Stale Configuration or Reload Issues
The web server might be using old configuration files that point to non-existent or incorrect certificate/key paths, or it may not have successfully reloaded its configuration after updates.
Diagnosis:
Check your web server’s configuration files (e.g., /etc/nginx/nginx.conf, /etc/apache2/sites-available/your-site.conf) for the ssl_certificate and ssl_certificate_key directives (Nginx) or SSLCertificateFile and SSLCertificateKeyFile (Apache). Verify the paths are correct and that the files exist.
Fix:
After correcting the configuration file paths, force a reload or restart of your web server.
For Nginx: sudo systemctl reload nginx or sudo systemctl restart nginx
For Apache: sudo systemctl reload apache2 or sudo systemctl restart apache2
Why it works: Reloading/restarting the web server process makes it re-read its configuration files, applying the corrected paths and loading the actual certificate and key files.
Wildcard Certificate Mismatch
If you’re using a wildcard certificate (e.g., *.example.com), ensure that the hostname you are accessing (e.g., www.example.com or app.example.com) is covered by the wildcard. A wildcard certificate for *.example.com will not match example.com itself, nor will it match sub.sub.example.com.
Diagnosis:
Examine the Subject and Subject Alternative Name (SAN) fields of your certificate using openssl x509 -in server.crt -text -noout. Look for the wildcard entry.
Fix:
If the hostname isn’t covered, you’ll need a new certificate that includes the specific hostname or a broader wildcard. For example.com and *.example.com, you typically need two separate certificates or a certificate with both listed in the SANs.
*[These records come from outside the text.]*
/-- The pair (R306-R327). -/
structure Pair where
  /-- PAIR_SET as committed; R309 11_pair_operation; reset of R309. -/
  cfg : PairCfg := {}
  /-- 3 bits ROLE; R312 11_pair_operation; reset 0 ALONE. -/
  role : Nat := 0
  /-- 2 bits LINK; R306 11_pair_operation; reset 0 DOWN. -/
  link : Nat := 0
  /-- the bond is retraining since this UPTIME; R306 11_pair_operation; reset none. -/
  retrain : Option Nat := none
  /-- UPTIME of the last HEARTBEAT; R307 11_pair_operation; reset none. -/
  beatAt : Option Nat := none
  /-- UPTIME of the last change of PAIR_BEAT_IN, and its level; R321 11_pair_operation; reset none, low. -/
  sideAt : Option Nat := none
  /-- 1 bit, last level of PAIR_BEAT_IN; R321 11_pair_operation; reset 0. -/
  beatIn : Bool := false
  /-- level of PAIR_BEAT_OUT; R308 11_pair_operation; reset low. -/
  beatOut : Bool := false
  /-- level of PAIR_ACT_OUT; R308 11_pair_operation; reset low. -/
  actOut : Bool := false
  /-- ACT_IN and the UPTIME since which it has been high; R324 11_pair_operation; reset low. -/
  actIn : Bool := false
  /-- 64 bits, UPTIME since which PAIR_ACT_IN has been high; R324 11_pair_operation; reset 0. -/
  actInSince : Nat := 0
  /-- MISMATCH; R310 11_pair_operation; reset 0. -/
  mismatch : Bool := false
  /-- 16 bits PEER_INCARNATION; R310 11_pair_operation; reset 0. -/
  peerInc : Nat := 0
  /-- role of the peer in its last HEARTBEAT; R307 11_pair_operation; reset 0. -/
  peerRole : Nat := 0
  /-- 16 bits TAKEOVERS; R322 11_pair_operation; reset 0 (RWS). -/
  takeovers : Nat := 0
  /-- PAIR_APPLIED_SEQ; R315 11_pair_operation; reset 0. -/
  appliedSeq : Nat := 0
  /-- PAIR_ACKED_SEQ; R315 11_pair_operation; reset 0. -/
  ackedSeq : Nat := 0
  /-- APPLIED_GEN; R315 11_pair_operation; reset 0. -/
  appliedGen : Nat := 0
  /-- the peer's applied SEQ of our journal (its HEARTBEAT); R319 11_pair_operation; reset 0. -/
  peerApplied : Nat := 0
  /-- peer port states and last CHANGE applied; R327 11_pair_operation; reset none. -/
  ports : NMap Nat := []
  /-- 8 bits per port, last CHANGE applied of the peer's ports; R327 11_pair_operation; reset none. -/
  changes : NMap Nat := []
  /-- records received and not yet applied, in SEQ order; R315 11_pair_operation; reset none. -/
  received : List PeerRec := []
  /-- a takeover has begun and what has been received in full is being applied; R322 11_pair_operation; reset 0. -/
  takingOver : Bool := false
  /-- the SEQ of a SWITCH whose acknowledgement waits for the records up to it; R325 11_pair_operation; reset none. -/
  switchHead : Option Nat := none
  /-- next sequence number of each reliable class of the pair link, by class; R307 11_pair_operation; reset 0 (DESIGN CHOICE, log entry 80). -/
  txSeq : NMap Nat := []
  /-- next sequence number expected of each reliable class of the peer, by class; R307 11_pair_operation; reset 0 (DESIGN CHOICE, log entry 80). -/
  rxSeq : NMap Nat := []
  /-- messages of the reliable classes sent and not acknowledged, oldest first: (class, sequence number, content); R307 11_pair_operation; reset none. -/
  unacked : List (Nat × Nat × List Nat) := []
  /-- 4 bits, position of the next 16-byte word in the rotation over the bonded lanes; R306 11_pair_operation; reset 0 (DESIGN CHOICE, log entry 80). -/
  bond : Nat := 0
  /-- sync point taken for the peer; R314 11_pair_operation; reset none. -/
  syncPoint : Option Nat := none
  /-- the snapshot has been applied; R314 11_pair_operation; reset 0. -/
  snapped : Bool := false
  /-- a switchover is armed at this NTIME; R325 11_pair_operation; reset none. -/
  armed : Option Nat := none
  /-- switchover stage: 0 none, 1 SWITCH sent by the old active, 2 acknowledged by the new active; R325 11_pair_operation; reset 0. -/
  switching : Nat := 0
  /-- last SEQ sent to the peer; R315 11_pair_operation; reset 0. -/
  sentSeq : Nat := 0
  /-- every network port is held disabled; R312, R314 11_pair_operation; reset 0. -/
  holding : Bool := false
  /-- ports that the replicated state holds enabled while they are held disabled; R314 11_pair_operation; reset none. -/
  held : List Nat := []
deriving DecidableEq, Repr

/-! ### Tahr packet cores (12_packet_cores) -/

/-- One hardware thread (R331-R342, R353). -/
structure Thread where
  /-- x1-x31, 64 bits each; R331 12_packet_cores; reset 0 (DESIGN CHOICE, log entry 11). -/
  regs : NMap Nat := []
  /-- 64 bits pc; R338 12_packet_cores; reset ENTRYt of the image, 0 before one is loaded. -/
  pc : Nat := 0
  /-- machine mode (else user); R331 12_packet_cores; reset machine. -/
  machine : Bool := true
  /-- 64 bits each, machine CSRs by number, and the debug registers: dcsr 0x7B0, dpc 0x7B1, tselect 0x7A0, trigger i as 0x10000 + 2 i (tdata1) and 0x10001 + 2 i (tdata2); R331, R357 12_packet_cores; reset 0 (PRESUMED, log entry 35). -/
  csrs : NMap Nat := []
  /-- LR/SC reservation; R333 12_packet_cores; reset none. -/
  reservation : Option Nat := none
  /-- waits in WFE: mask and destination register; R341 12_packet_cores; reset none. -/
  waiting : Option (Nat × Nat) := none
  /-- waits for a TBL.GO: set and destination register; R352 12_packet_cores; reset none. -/
  blocked : Option (Nat × Nat) := none
  /-- halted by the debugger; R357 12_packet_cores; reset 0. -/
  halted : Bool := false
  /-- UPTIME of the halt; R358 12_packet_cores; reset 0. -/
  haltSince : Nat := 0
  /-- faulted; R353 12_packet_cores; reset 0. -/
  faulted : Bool := false
  /-- between a trap entry and its MRET; R353 12_packet_cores; reset 0. -/
  inTrap : Bool := false
  /-- 4 bits EVPEND; R337, R342 12_packet_cores; reset 0. -/
  evpend : Nat := 0
  /-- TCMP; R337 12_packet_cores; reset 0. -/
  tcmp : Nat := 0
  /-- PSTAT; R337 12_packet_cores; reset 0. -/
  pstat : Nat := 0
  /-- reservation: (channel key, slot, voided); R344 12_packet_cores; reset none. -/
  resv : Option (Nat × Nat × Bool) := none
  /-- taken slots: (channel key, slot); R345 12_packet_cores; reset none. -/
  taken : List (Nat × Nat) := []
  /-- METERED and PRIORITY; R338 12_packet_cores; reset 0. -/
  metered : Bool := false
  /-- 2 bits PRIORITY of the thread's MODE byte; R338 12_packet_cores; reset 0. -/
  priority : Nat := 0
  /-- 64 bits, one more than the CK_TAHR cycle of the last spare slot received; R339 12_packet_cores; reset 0. -/
  spareAt : Nat := 0
  /-- 64 bits, the CK_TAHR cycle before which a metered DIV or REM holds the thread; R340 12_packet_cores; reset 0. -/
  busyUntil : Nat := 0
  /-- UPTIME since which the thread can issue after a wait, until it issues; R411 14_time_and_monitors (point 11); reset none. -/
  runnable : Option Nat := none
  /-- result of a TBL.GO that completed while the thread was halted, delivered at resume; R357 12_packet_cores; reset none. -/
  arrived : Option Nat := none
  /-- havereset of the debug module; R357 12_packet_cores (RISC-V External Debug Support 0.13.2); reset 1 (PRESUMED, log entry 35). -/
  haveReset : Bool := true
  /-- resumeack of the debug module; R357 12_packet_cores; reset 0 (PRESUMED, log entry 35). -/
  resumeAck : Bool := false
deriving DecidableEq, Repr

/-- One core (R338, R359-R361, TAHR_CORE_STATUS). -/
structure Core where
  /-- 32 bits RESETS; R354 12_packet_cores; reset 0. -/
  resets : Nat := 0
  /-- 2 bits RESET_CAUSE; R354 12_packet_cores; reset 0. -/
  cause : Nat := 0
  /-- 1 bit USER_READ; R360 12_packet_cores; reset 0. -/
  userRead : Bool := false
  /-- 32 bits each, SELECT0-7; R360 12_packet_cores; reset 0. -/
  selects : List Nat := []
  /-- 64 bits each, programmable counters; R360, R361 12_packet_cores; reset 0. -/
  pmc : NMap Nat := []
  /-- 64 bits RETIRED; R359 12_packet_cores; reset 0 (CYCLES is the sum of the five). -/
  retired : Nat := 0
  /-- 64 bits WASTED; R359 12_packet_cores; reset 0. -/
  wasted : Nat := 0
  /-- 64 bits FE_STARVED; R359 12_packet_cores; reset 0. -/
  feStarved : Nat := 0
  /-- 64 bits BE_STARVED; R359 12_packet_cores; reset 0. -/
  beStarved : Nat := 0
  /-- 64 bits IDLE; R359 12_packet_cores; reset 0. -/
  idle : Nat := 0
  /-- 64 bits, UPTIME of the core's last reset (origin of the fixed cycle counter); R337 12_packet_cores; reset 0. -/
  resetAt : Nat := 0
  /-- 64 bits each, ENTRY0-7 of the image; R338 12_packet_cores; reset none, no image is loaded. -/
  entries : List Nat := []
  /-- 8 bits each, MODE bytes of the image; R338 12_packet_cores; reset none, no image is loaded. -/
  modes : List Nat := []
  /-- the instruction cache: lines of 64 bytes by line number of cluster memory; R335 12_packet_cores; reset none -/
  icache : NMap (List Byte) := []
  /-- 32 bits LOCK_OFF of the image's core entry; R338 12_packet_cores; reset 0, no image is loaded. -/
  lockOff : Nat := 0
  /-- 32 bits LOCK_LEN of the image's core entry; R338 12_packet_cores; reset 0, no image is loaded. -/
  lockLen : Nat := 0
  /-- 64 bits each, CK_TAHR cycles not yet classified in which an instruction issued; R339, R359 12_packet_cores; reset none. -/
  issued : List Nat := []
  /-- 64 bits, the CK_TAHR cycle after the last in which an instruction issued; R339 12_packet_cores; reset 0. -/
  nextCycle : Nat := 0
  /-- 1 bit, the core has been released by a loaded image; R338 12_packet_cores; reset 0. -/
  released : Bool := false
  /-- 1 bit, reset since the last counter record (FLAGS bit 0); R362 12_packet_cores; reset 0. -/
  resetSince : Bool := false
deriving DecidableEq, Repr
Why it works: The server presents a certificate based on the hostname requested by the client. If the presented certificate’s subject or SANs don’t match the requested hostname, the client rejects it.
Expired Certificate
While less common for this specific error message (which usually implies a missing match), an expired certificate can sometimes lead to unexpected behavior or be misinterpreted by certain TLS client configurations as a failure to match.
Diagnosis:
Check the Not Before and Not After dates on your certificate: openssl x509 -in server.crt -noout -dates.
Fix: Renew your certificate with your Certificate Authority.
Why it works: A valid certificate must be within its validity period. An expired certificate is no longer trusted.
The next error you’ll likely encounter after fixing this is a certificate verify failed error if your intermediate chain is still incomplete or untrusted by the client.